ISO 27001 Bilgi Güvenliği Yönetim Sistemi Standardı 2005 sürümünde “A.15 Uyum” alanı “A.15.1 Yasal gereksinimlere uyum” kontrolünün “A.15.1.4 Veri koruma ve kişisel bilgilerin gizliliği” detaylı teknik kontrolü altında “Uygun yasa, düzenlemeler ve varsa anlaşma maddelerinde belirtildiği gibi veri koruma ve gizlilik sağlanmalıdır.” olarak tanımlanmaktadır. Standardın 2013 yılında yayınlanan güncel sürümünde “A.18 Uyum” “A.18.1 Yasal ve sözleşmeye tabi gereksinimlere uyum” kontrolünün “A.18.1.4 Kişi tespit bilgisinin gizliliği ve korunması” detaylı teknik kontrolü altında “Kişiyi tespit bilgisinin gizliliği ve korunması uygulanabilen yerlerde yasa ve düzenlemeler ile sağlanmalıdır.” olarak ifade edilmiştir. Bu kontrol, standardı uygulamak isteyen bir organizasyonun bulunduğu ülkelerde Mahremiyet veya Kişisel Verilerin Korunmasına ilişkin mevzuatlar veya sözleşmelerinde ilgili hükümler bulunuyorsa uyum sağlamak zorunda olduğu anlamına gelmektedir. Örneğin, İngiltere’de 1998 yılında Veri Koruma Yasası (bkz. Data Protection Act 1998) yürürlüğe girmiştir. İngiltere’de ISO/IEC 27001’i kılavuz alarak Bilgi Güvenliği Yönetim Sistemi kuran kuruluşların belirttiğimiz yasaya uyumu sağlamaları zorunludur. Aynı şekilde, kanunun ülkemizde yürürlüğe girdiği 7 Nisan 2016 tarihinden itibaren ISO/IEC 27001 projesi gerçekleştiren kuruluşlarda artık belirttiğimiz kontrol gereği yönetim sistemlerini kanunun gereksinimlerine uyumlu kurmaları gerekmektedir. 

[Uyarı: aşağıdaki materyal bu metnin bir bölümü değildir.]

@[simp] theorem State.stopRing_pending (r c : Nat) : (s.stopRing r c).pending = s.pending := by
  unfold State.stopRing; simp
@[simp] theorem State.stopRing_fresh (r c : Nat) : (s.stopRing r c).fresh = s.fresh := by
  unfold State.stopRing; simp
@[simp] theorem State.stopRing_acc (r c : Nat) : (s.stopRing r c).acc = s.acc := by
  unfold State.stopRing; simp
@[simp] theorem State.stopRing_pendW (r c : Nat) : (s.stopRing r c).pendW = s.pendW := by
  unfold State.stopRing; simp
@[simp] theorem State.stopRing_clk (r c : Nat) : (s.stopRing r c).clk = s.clk := by
  unfold State.stopRing; simp
@[simp] theorem State.stopRing_pwr (r c : Nat) : (s.stopRing r c).pwr = s.pwr := by
  unfold State.stopRing; simp
@[simp] theorem State.stopRing_pins (r c : Nat) : (s.stopRing r c).pins = s.pins := by
  unfold State.stopRing; simp
@[simp] theorem State.stopRing_tiles (r c : Nat) : (s.stopRing r c).tiles = s.tiles := by
  unfold State.stopRing; simp
@[simp] theorem State.stopRing_engines (r c : Nat) : (s.stopRing r c).engines = s.engines := by
  unfold State.stopRing; simp
@[simp] theorem State.stopRing_job (r c : Nat) : (s.stopRing r c).job = s.job := by
  unfold State.stopRing; simp
@[simp] theorem State.stopRing_exch (r c : Nat) : (s.stopRing r c).exch = s.exch := by
  unfold State.stopRing; simp
@[simp] theorem State.stopRing_ports (r c : Nat) : (s.stopRing r c).ports = s.ports := by
  unfold State.stopRing; simp
@[simp] theorem State.stopRing_torus (r c : Nat) : (s.stopRing r c).torus = s.torus := by
  unfold State.stopRing; simp
@[simp] theorem State.stopRing_flt (r c : Nat) : (s.stopRing r c).flt = s.flt := by
  unfold State.stopRing; simp
@[simp] theorem State.stopRing_sec (r c : Nat) : (s.stopRing r c).sec = s.sec := by
  unfold State.stopRing; simp

@[simp] theorem State.latchRing_pending (r : Nat) : (s.latchRing r).pending = s.pending := by
  unfold State.latchRing; simp
@[simp] theorem State.latchRing_fresh (r : Nat) : (s.latchRing r).fresh = s.fresh := by
  unfold State.latchRing; simp
@[simp] theorem State.latchRing_acc (r : Nat) : (s.latchRing r).acc = s.acc := by
  unfold State.latchRing; simp
@[simp] theorem State.latchRing_pendW (r : Nat) : (s.latchRing r).pendW = s.pendW := by
  unfold State.latchRing; simp
@[simp] theorem State.latchRing_clk (r : Nat) : (s.latchRing r).clk = s.clk := by
  unfold State.latchRing; simp
@[simp] theorem State.latchRing_pwr (r : Nat) : (s.latchRing r).pwr = s.pwr := by
  unfold State.latchRing; simp
@[simp] theorem State.latchRing_pins (r : Nat) : (s.latchRing r).pins = s.pins := by
  unfold State.latchRing; simp
@[simp] theorem State.latchRing_tiles (r : Nat) : (s.latchRing r).tiles = s.tiles := by
  unfold State.latchRing; simp
@[simp] theorem State.latchRing_engines (r : Nat) : (s.latchRing r).engines = s.engines := by
  unfold State.latchRing; simp
@[simp] theorem State.latchRing_job (r : Nat) : (s.latchRing r).job = s.job := by
  unfold State.latchRing; simp
@[simp] theorem State.latchRing_exch (r : Nat) : (s.latchRing r).exch = s.exch := by
  unfold State.latchRing; simp
@[simp] theorem State.latchRing_ports (r : Nat) : (s.latchRing r).ports = s.ports := by
  unfold State.latchRing; simp
@[simp] theorem State.latchRing_torus (r : Nat) : (s.latchRing r).torus = s.torus := by
  unfold State.latchRing; simp
@[simp] theorem State.latchRing_flt (r : Nat) : (s.latchRing r).flt = s.flt := by
  unfold State.latchRing; simp
@[simp] theorem State.latchRing_sec (r : Nat) : (s.latchRing r).sec = s.sec := by
  unfold State.latchRing; simp

@[simp] theorem State.rereadLine_pending (r p c : Nat) : (s.rereadLine r p c).pending = s.pending := by
  unfold State.rereadLine; simp only; split <;> simp
@[simp] theorem State.rereadLine_fresh (r p c : Nat) : (s.rereadLine r p c).fresh = s.fresh := by
  unfold State.rereadLine; simp only; split <;> simp
@[simp] theorem State.rereadLine_acc (r p c : Nat) : (s.rereadLine r p c).acc = s.acc := by
  unfold State.rereadLine; simp only; split <;> simp
@[simp] theorem State.rereadLine_pendW (r p c : Nat) : (s.rereadLine r p c).pendW = s.pendW := by
  unfold State.rereadLine; simp only; split <;> simp
@[simp] theorem State.rereadLine_clk (r p c : Nat) : (s.rereadLine r p c).clk = s.clk := by
  unfold State.rereadLine; simp only; split <;> simp
@[simp] theorem State.rereadLine_pwr (r p c : Nat) : (s.rereadLine r p c).pwr = s.pwr := by
  unfold State.rereadLine; simp only; split <;> simp
@[simp] theorem State.rereadLine_pins (r p c : Nat) : (s.rereadLine r p c).pins = s.pins := by
  unfold State.rereadLine; simp only; split <;> simp
@[simp] theorem State.rereadLine_tiles (r p c : Nat) : (s.rereadLine r p c).tiles = s.tiles := by
  unfold State.rereadLine; simp only; split <;> simp
@[simp] theorem State.rereadLine_engines (r p c : Nat) : (s.rereadLine r p c).engines = s.engines := by
  unfold State.rereadLine; simp only; split <;> simp
@[simp] theorem State.rereadLine_job (r p c : Nat) : (s.rereadLine r p c).job = s.job := by
  unfold State.rereadLine; simp only; split <;> simp
@[simp] theorem State.rereadLine_exch (r p c : Nat) : (s.rereadLine r p c).exch = s.exch := by
  unfold State.rereadLine; simp only; split <;> simp
@[simp] theorem State.rereadLine_ports (r p c : Nat) : (s.rereadLine r p c).ports = s.ports := by
  unfold State.rereadLine; simp only; split <;> simp
@[simp] theorem State.rereadLine_torus (r p c : Nat) : (s.rereadLine r p c).torus = s.torus := by
  unfold State.rereadLine; simp only; split <;> simp
@[simp] theorem State.rereadLine_flt (r p c : Nat) : (s.rereadLine r p c).flt = s.flt := by
  unfold State.rereadLine; simp only; split <;> simp
@[simp] theorem State.rereadLine_sec (r p c : Nat) : (s.rereadLine r p c).sec = s.sec := by
  unfold State.rereadLine; simp only; split <;> simp

@[simp] theorem State.takePacket_pending (r : Nat) : (s.takePacket r).pending = s.pending := by
  unfold State.takePacket; simp
@[simp] theorem State.takePacket_fresh (r : Nat) : (s.takePacket r).fresh = s.fresh := by
  unfold State.takePacket; simp
@[simp] theorem State.takePacket_acc (r : Nat) : (s.takePacket r).acc = s.acc := by
  unfold State.takePacket; simp
@[simp] theorem State.takePacket_pendW (r : Nat) : (s.takePacket r).pendW = s.pendW := by
  unfold State.takePacket; simp
@[simp] theorem State.takePacket_clk (r : Nat) : (s.takePacket r).clk = s.clk := by
  unfold State.takePacket; simp
@[simp] theorem State.takePacket_pwr (r : Nat) : (s.takePacket r).pwr = s.pwr := by
  unfold State.takePacket; simp
@[simp] theorem State.takePacket_pins (r : Nat) : (s.takePacket r).pins = s.pins := by
  unfold State.takePacket; simp
@[simp] theorem State.takePacket_tiles (r : Nat) : (s.takePacket r).tiles = s.tiles := by
  unfold State.takePacket; simp
@[simp] theorem State.takePacket_engines (r : Nat) : (s.takePacket r).engines = s.engines := by
  unfold State.takePacket; simp
@[simp] theorem State.takePacket_job (r : Nat) : (s.takePacket r).job = s.job := by
  unfold State.takePacket; simp
@[simp] theorem State.takePacket_exch (r : Nat) : (s.takePacket r).exch = s.exch := by
  unfold State.takePacket; simp
@[simp] theorem State.takePacket_ports (r : Nat) : (s.takePacket r).ports = s.ports := by
  unfold State.takePacket; simp
@[simp] theorem State.takePacket_torus (r : Nat) : (s.takePacket r).torus = s.torus := by
  unfold State.takePacket; simp
@[simp] theorem State.takePacket_flt (r : Nat) : (s.takePacket r).flt = s.flt := by
  unfold State.takePacket; simp
@[simp] theorem State.takePacket_sec (r : Nat) : (s.takePacket r).sec = s.sec := by
  unfold State.takePacket; simp

@[simp] theorem State.journal_pending (h : Hdr) (op : HostOp) : (s.journal h op).pending = s.pending := by
  unfold State.journal; split <;> simp
@[simp] theorem State.journal_fresh (h : Hdr) (op : HostOp) : (s.journal h op).fresh = s.fresh := by
  unfold State.journal; split <;> simp
@[simp] theorem State.journal_acc (h : Hdr) (op : HostOp) : (s.journal h op).acc = s.acc := by
  unfold State.journal; split <;> simp
@[simp] theorem State.journal_pendW (h : Hdr) (op : HostOp) : (s.journal h op).pendW = s.pendW := by
  unfold State.journal; split <;> simp
@[simp] theorem State.journal_clk (h : Hdr) (op : HostOp) : (s.journal h op).clk = s.clk := by
  unfold State.journal; split <;> simp
@[simp] theorem State.journal_pwr (h : Hdr) (op : HostOp) : (s.journal h op).pwr = s.pwr := by
  unfold State.journal; split <;> simp
@[simp] theorem State.journal_pins (h : Hdr) (op : HostOp) : (s.journal h op).pins = s.pins := by
  unfold State.journal; split <;> simp
@[simp] theorem State.journal_tiles (h : Hdr) (op : HostOp) : (s.journal h op).tiles = s.tiles := by
  unfold State.journal; split <;> simp
@[simp] theorem State.journal_engines (h : Hdr) (op : HostOp) : (s.journal h op).engines = s.engines := by
  unfold State.journal; split <;> simp
@[simp] theorem State.journal_job (h : Hdr) (op : HostOp) : (s.journal h op).job = s.job := by
  unfold State.journal; split <;> simp
@[simp] theorem State.journal_exch (h : Hdr) (op : HostOp) : (s.journal h op).exch = s.exch := by
  unfold State.journal; split <;> simp
@[simp] theorem State.journal_ports (h : Hdr) (op : HostOp) : (s.journal h op).ports = s.ports := by
  unfold State.journal; split <;> simp
@[simp] theorem State.journal_torus (h : Hdr) (op : HostOp) : (s.journal h op).torus = s.torus := by
  unfold State.journal; split <;> simp
@[simp] theorem State.journal_flt (h : Hdr) (op : HostOp) : (s.journal h op).flt = s.flt := by
  unfold State.journal; split <;> simp
@[simp] theorem State.journal_sec (h : Hdr) (op : HostOp) : (s.journal h op).sec = s.sec := by
  unfold State.journal; split <;> simp

end

end Sys2Proof.Machine
end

Kişisel Verilerin Korunması için ISO 27001:2013 EK-A’da Bulunan Uygulanabilir Teknik Kontroller

Kanun, veri sahibine çeşitli haklar tanımlarken (bkz. KVKK 11. Madde) veri sorumlusu ve veri işleyenlere yönelik olarak kişisel verilerin işlenmesi için bazı ilkeleri, şartları ve yükümlülükleri tanımlamaktadır. Bu yükümlülüklere uymak isteyen veri sorumluları için ISO/IEC 27001:2013 Ek-A’da yer alan uygulanabilir kontrollerden bazılarını kanun gereksinimleri değerlendirildikten sonra parantez içinde aşağıda tanımlayacağız.

Kanunun 12. Maddesi “Veri güvenliğine ilişkin yükümlülükler” aşağıdaki şekilde belirtilmiştir.

(1) Veri sorumlusu; a) Kişisel verilerin hukuka aykırı olarak işlenmesini önlemek, b) Kişisel verilere hukuka aykırı olarak erişilmesini önlemek, c) Kişisel verilerin muhafazasını sağlamak amacıyla uygun güvenlik düzeyini temin etmeye yönelik gerekli her türlü teknik ve idari tedbirleri almak zorundadır.

Bu fıkrada kişisel verilerin hukuka aykırı olarak işlenmesi genel anlamda kanunda tanımlanan ilkelere (bkz. Madde 4) ve şartlara (bkz. Madde 5, 6, 7, 8, 9) aykırı olarak işlenmesi olarak ifade edilebilir. Örneğin kişisel verilerin belirlenen amaç dışında kullanılması, güncel tutulmaması, mevzuatlarda yer alan süre kadar saklanmamaları bu aykırılıklara örnek verilebilir. Bu konular kişisel verilerin işlenmesine özel bir yönetim yapısı, süreçler ve prosedürler tanımlanarak ve uygulanarak yönetilebilir.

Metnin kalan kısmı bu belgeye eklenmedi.